*Action item*: Set down, please, without alteration, the lines of the entries below from the first through the one containing "s.arrayQ := rfl".

--- Data for processing ---

@[simp] theorem State.updCtx_next (s : State) (u : Nat) (f : Ctx → Ctx) : (s.updCtx u f).next = s.next := rfl
@[simp] theorem State.updCtx_mem (s : State) (u : Nat) (f : Ctx → Ctx) : (s.updCtx u f).mem = s.mem := rfl
@[simp] theorem State.updCtx_grans (s : State) (u : Nat) (f : Ctx → Ctx) : (s.updCtx u f).grans = s.grans := rfl
@[simp] theorem State.updCtx_tiles (s : State) (u : Nat) (f : Ctx → Ctx) : (s.updCtx u f).tiles = s.tiles := rfl
@[simp] theorem State.updCtx_districts (s : State) (u : Nat) (f : Ctx → Ctx) : (s.updCtx u f).districts = s.districts := rfl
@[simp] theorem State.updCtx_arrayQ (s : State) (u : Nat) (f : Ctx → Ctx) : (s.updCtx u f).arrayQ = s.arrayQ := rfl
@[simp] theorem State.updCtx_arrayV (s : State) (u : Nat) (f : Ctx → Ctx) : (s.updCtx u f).arrayV = s.arrayV := rfl
@[simp] theorem State.updCtx_launches (s : State) (u : Nat) (f : Ctx → Ctx) : (s.updCtx u f).launches = s.launches := rfl
@[simp] theorem State.updCtx_tasks (s : State) (u : Nat) (f : Ctx → Ctx) : (s.updCtx u f).tasks = s.tasks := rfl
@[simp] theorem State.updCtx_colls (s : State) (u : Nat) (f : Ctx → Ctx) : (s.updCtx u f).colls = s.colls := rfl
@[simp] theorem State.updCtx_waiters (s : State) (u : Nat) (f : Ctx → Ctx) : (s.updCtx u f).waiters = s.waiters := rfl
@[simp] theorem State.updCtx_tenants (s : State) (u : Nat) (f : Ctx → Ctx) : (s.updCtx u f).tenants = s.tenants := rfl
@[simp] theorem State.updCtx_tid (s : State) (u : Nat) (f : Ctx → Ctx) : (s.updCtx u f).tid = s.tid := rfl
@[simp] theorem State.updCtx_slots (s : State) (u : Nat) (f : Ctx → Ctx) : (s.updCtx u f).slots = s.slots := rfl
@[simp] theorem State.updCtx_square (s : State) (u : Nat) (f : Ctx → Ctx) : (s.updCtx u f).square = s.square := rfl
@[simp] theorem State.updCtx_escrow (s : State) (u : Nat) (f : Ctx → Ctx) : (s.updCtx u f).escrow = s.escrow := rfl
@[simp] theorem State.updCtx_pcap (s : State) (u : Nat) (f : Ctx → Ctx) : (s.updCtx u f).pcap = s.pcap := rfl
@[simp] theorem State.updCtx_caps (s : State) (u : Nat) (f : Ctx → Ctx) : (s.updCtx u f).caps = s.caps := rfl
@[simp] theorem State.updCtx_board (s : State) (u : Nat) (f : Ctx → Ctx) : (s.updCtx u f).board = s.board := rfl
@[simp] theorem State.updCtx_capsReg (s : State) (u : Nat) (f : Ctx → Ctx) : (s.updCtx u f).capsReg = s.capsReg := rfl
@[simp] theorem State.updCtx_devid (s : State) (u : Nat) (f : Ctx → Ctx) : (s.updCtx u f).devid = s.devid := rfl
@[simp] theorem State.updCtx_cyc (s : State) (u : Nat) (f : Ctx → Ctx) : (s.updCtx u f).cyc = s.cyc := rfl
@[simp] theorem State.updCtx_refTicks (s : State) (u : Nat) (f : Ctx → Ctx) : (s.updCtx u f).refTicks = s.refTicks := rfl
@[simp] theorem State.updCtx_refFrac (s : State) (u : Nat) (f : Ctx → Ctx) : (s.updCtx u f).refFrac = s.refFrac := rfl
@[simp] theorem State.updCtx_timeOff (s : State) (u : Nat) (f : Ctx → Ctx) : (s.updCtx u f).timeOff = s.timeOff := rfl
@[simp] theorem State.updCtx_slewAt (s : State) (u : Nat) (f : Ctx → Ctx) : (s.updCtx u f).slewAt = s.slewAt := rfl
@[simp] theorem State.updCtx_chkcfg (s : State) (u : Nat) (f : Ctx → Ctx) : (s.updCtx u f).chkcfg = s.chkcfg := rfl
@[simp] theorem State.updCtx_injsel (s : State) (u : Nat) (f : Ctx → Ctx) : (s.updCtx u f).injsel = s.injsel := rfl
@[simp] theorem State.updCtx_injectors (s : State) (u : Nat) (f : Ctx → Ctx) : (s.updCtx u f).injectors = s.injectors := rfl
@[simp] theorem State.updCtx_own (s : State) (u : Nat) (f : Ctx → Ctx) : (s.updCtx u f).own = s.own := rfl
@[simp] theorem State.updCtx_succ (s : State) (u : Nat) (f : Ctx → Ctx) : (s.updCtx u f).succ = s.succ := rfl
@[simp] theorem State.updCtx_epoch (s : State) (u : Nat) (f : Ctx → Ctx) : (s.updCtx u f).epoch = s.epoch := rfl
@[simp] theorem State.updCtx_left (s : State) (u : Nat) (f : Ctx → Ctx) : (s.updCtx u f).left = s.left := rfl
@[simp] theorem State.updCtx_leaseCyc (s : State) (u : Nat) (f : Ctx → Ctx) : (s.updCtx u f).leaseCyc = s.leaseCyc := rfl
@[simp] theorem State.updCtx_jrnlMir (s : State) (u : Nat) (f : Ctx → Ctx) : (s.updCtx u f).jrnlMir = s.jrnlMir := rfl
@[simp] theorem State.updCtx_jrnlCkpt (s : State) (u : Nat) (f : Ctx → Ctx) : (s.updCtx u f).jrnlCkpt = s.jrnlCkpt := rfl
@[simp] theorem State.updCtx_jrnlHead (s : State) (u : Nat) (f : Ctx → Ctx) : (s.updCtx u f).jrnlHead = s.jrnlHead := rfl
@[simp] theorem State.updCtx_jrnlSeq (s : State) (u : Nat) (f : Ctx → Ctx) : (s.updCtx u f).jrnlSeq = s.jrnlSeq := rfl
@[simp] theorem State.updCtx_kickNext (s : State) (u : Nat) (f : Ctx → Ctx) : (s.updCtx u f).kickNext = s.kickNext := rfl
@[simp] theorem State.updCtx_kicks (s : State) (u : Nat) (f : Ctx → Ctx) : (s.updCtx u f).kicks = s.kicks := rfl
@[simp] theorem State.updCtx_fifo (s : State) (u : Nat) (f : Ctx → Ctx) : (s.updCtx u f).fifo = s.fifo := rfl
@[simp] theorem State.updCtx_seizecfg (s : State) (u : Nat) (f : Ctx → Ctx) : (s.updCtx u f).seizecfg = s.seizecfg := rfl
@[simp] theorem State.updCtx_launchTags (s : State) (u : Nat) (f : Ctx → Ctx) : (s.updCtx u f).launchTags = s.launchTags := rfl
@[simp] theorem State.updCtx_rootsDue (s : State) (u : Nat) (f : Ctx → Ctx) : (s.updCtx u f).rootsDue = s.rootsDue := rfl
@[simp] theorem State.updCtx_disp (s : State) (u : Nat) (f : Ctx → Ctx) : (s.updCtx u f).disp = s.disp := rfl
@[simp] theorem State.updCtx_standbyLeads (s : State) (u : Nat) (f : Ctx → Ctx) : (s.updCtx u f).standbyLeads = s.standbyLeads := rfl
@[simp] theorem State.updCtx_pwrmode (s : State) (u : Nat) (f : Ctx → Ctx) : (s.updCtx u f).pwrmode = s.pwrmode := rfl
@[simp] theorem State.updCtx_temp (s : State) (u : Nat) (f : Ctx → Ctx) : (s.updCtx u f).temp = s.temp := rfl
@[simp] theorem State.updCtx_ewbase (s : State) (u : Nat) (f : Ctx → Ctx) : (s.updCtx u f).ewbase = s.ewbase := rfl
@[simp] theorem State.updCtx_ewctl (s : State) (u : Nat) (f : Ctx → Ctx) : (s.updCtx u f).ewctl = s.ewctl := rfl
@[simp] theorem State.updCtx_ewhead (s : State) (u : Nat) (f : Ctx → Ctx) : (s.updCtx u f).ewhead = s.ewhead := rfl
@[simp] theorem State.updCtx_ewtail (s : State) (u : Nat) (f : Ctx → Ctx) : (s.updCtx u f).ewtail = s.ewtail := rfl
@[simp] theorem State.updCtx_ewdrop (s : State) (u : Nat) (f : Ctx → Ctx) : (s.updCtx u f).ewdrop = s.ewdrop := rfl
@[simp] theorem State.updCtx_ewq (s : State) (u : Nat) (f : Ctx → Ctx) : (s.updCtx u f).ewq = s.ewq := rfl
@[simp] theorem State.updCtx_darg (s : State) (u : Nat) (f : Ctx → Ctx) : (s.updCtx u f).darg = s.darg := rfl
@[simp] theorem State.updCtx_dstat (s : State) (u : Nat) (f : Ctx → Ctx) : (s.updCtx u f).dstat = s.dstat := rfl
@[simp] theorem State.updCtx_dcmdArg (s : State) (u : Nat) (f : Ctx → Ctx) : (s.updCtx u f).dcmdArg = s.dcmdArg := rfl
@[simp] theorem State.updCtx_mstat (s : State) (u : Nat) (f : Ctx → Ctx) : (s.updCtx u f).mstat = s.mstat := rfl
@[simp] theorem State.updCtx_smbPtr (s : State) (u : Nat) (f : Ctx → Ctx) : (s.updCtx u f).smbPtr = s.smbPtr := rfl
@[simp] theorem State.updCtx_smbOut (s : State) (u : Nat) (f : Ctx → Ctx) : (s.updCtx u f).smbOut = s.smbOut := rfl
@[simp] theorem State.updCtx_active (s : State) (u : Nat) (f : Ctx → Ctx) : (s.updCtx u f).active = s.active := rfl
@[simp] theorem State.updCtx_activeFrom (s : State) (u : Nat) (f : Ctx → Ctx) : (s.updCtx u f).activeFrom = s.activeFrom := rfl
@[simp] theorem State.updCtx_altImage (s : State) (u : Nat) (f : Ctx → Ctx) : (s.updCtx u f).altImage = s.altImage := rfl
@[simp] theorem State.updCtx_boots (s : State) (u : Nat) (f : Ctx → Ctx) : (s.updCtx u f).boots = s.boots := rfl
@[simp] theorem State.updCtx_bootTries (s : State) (u : Nat) (f : Ctx → Ctx) : (s.updCtx u f).bootTries = s.bootTries := rfl
@[simp] theorem State.updCtx_booted (s : State) (u : Nat) (f : Ctx → Ctx) : (s.updCtx u f).booted = s.booted := rfl
@[simp] theorem State.updCtx_bootStep (s : State) (u : Nat) (f : Ctx → Ctx) : (s.updCtx u f).bootStep = s.bootStep := rfl
@[simp] theorem State.updCtx_bootJrnl (s : State) (u : Nat) (f : Ctx → Ctx) : (s.updCtx u f).bootJrnl = s.bootJrnl := rfl
@[simp] theorem State.updCtx_rings (s : State) (u : Nat) (f : Ctx → Ctx) : (s.updCtx u f).rings = s.rings := rfl
@[simp] theorem State.updCtx_msix (s : State) (u : Nat) (f : Ctx → Ctx) : (s.updCtx u f).msix = s.msix := rfl
@[simp] theorem State.updCtx_msixFns (s : State) (u : Nat) (f : Ctx → Ctx) : (s.updCtx u f).msixFns = s.msixFns := rfl
@[simp] theorem State.updCtx_mirrored (s : State) (u : Nat) (f : Ctx → Ctx) : (s.updCtx u f).mirrored = s.mirrored := rfl
@[simp] theorem State.updCtx_mirrorOut (s : State) (u : Nat) (f : Ctx → Ctx) : (s.updCtx u f).mirrorOut = s.mirrorOut := rfl
@[simp] theorem State.updCtx_sent (s : State) (u : Nat) (f : Ctx → Ctx) : (s.updCtx u f).sent = s.sent := rfl
@[simp] theorem State.updCtx_ptp (s : State) (u : Nat) (f : Ctx → Ctx) : (s.updCtx u f).ptp = s.ptp := rfl
@[simp] theorem State.updCtx_saved (s : State) (u : Nat) (f : Ctx → Ctx) : (s.updCtx u f).saved = s.saved := rfl
@[simp] theorem State.updCtx_clockStep (s : State) (u : Nat) (f : Ctx → Ctx) : (s.updCtx u f).clockStep = s.clockStep := rfl
@[simp] theorem State.updCtx_powered (s : State) (u : Nat) (f : Ctx → Ctx) : (s.updCtx u f).powered = s.powered := rfl
@[simp] theorem State.updCtx_inputs (s : State) (u : Nat) (f : Ctx → Ctx) : (s.updCtx u f).inputs = s.inputs := rfl
@[simp] theorem State.updCtx_pick (s : State) (u : Nat) (f : Ctx → Ctx) : (s.updCtx u f).pick = s.pick := rfl
@[simp] theorem State.updCtx_slow (s : State) (u : Nat) (f : Ctx → Ctx) : (s.updCtx u f).slow = s.slow := rfl
@[simp] theorem State.updCtx_steps (s : State) (u : Nat) (f : Ctx → Ctx) : (s.updCtx u f).steps = s.steps := rfl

---

*Response area*:
@[simp] theorem State.updCtx_next (s : State) (u : Nat) (f : Ctx → Ctx) : (s.updCtx u f).next = s.next := rfl
@[simp] theorem State.updCtx_mem (s : State) (u : Nat) (f : Ctx → Ctx) : (s.updCtx u f).mem = s.mem := rfl
@[simp] theorem State.updCtx_grans (s : State) (u : Nat) (f : Ctx → Ctx) : (s.updCtx u f).grans = s.grans := rfl
@[simp] theorem State.updCtx_tiles (s : State) (u : Nat) (f : Ctx → Ctx) : (s.updCtx u f).tiles = s.tiles := rfl
@[simp] theorem State.updCtx_districts (s : State) (u : Nat) (f : Ctx → Ctx) : (s.updCtx u f).districts = s.districts := rfl
@[simp] theorem State.updCtx_arrayQ (s : State) (u : Nat) (f : Ctx → Ctx) : (s.updCtx u f).arrayQ = s.arrayQ := rfl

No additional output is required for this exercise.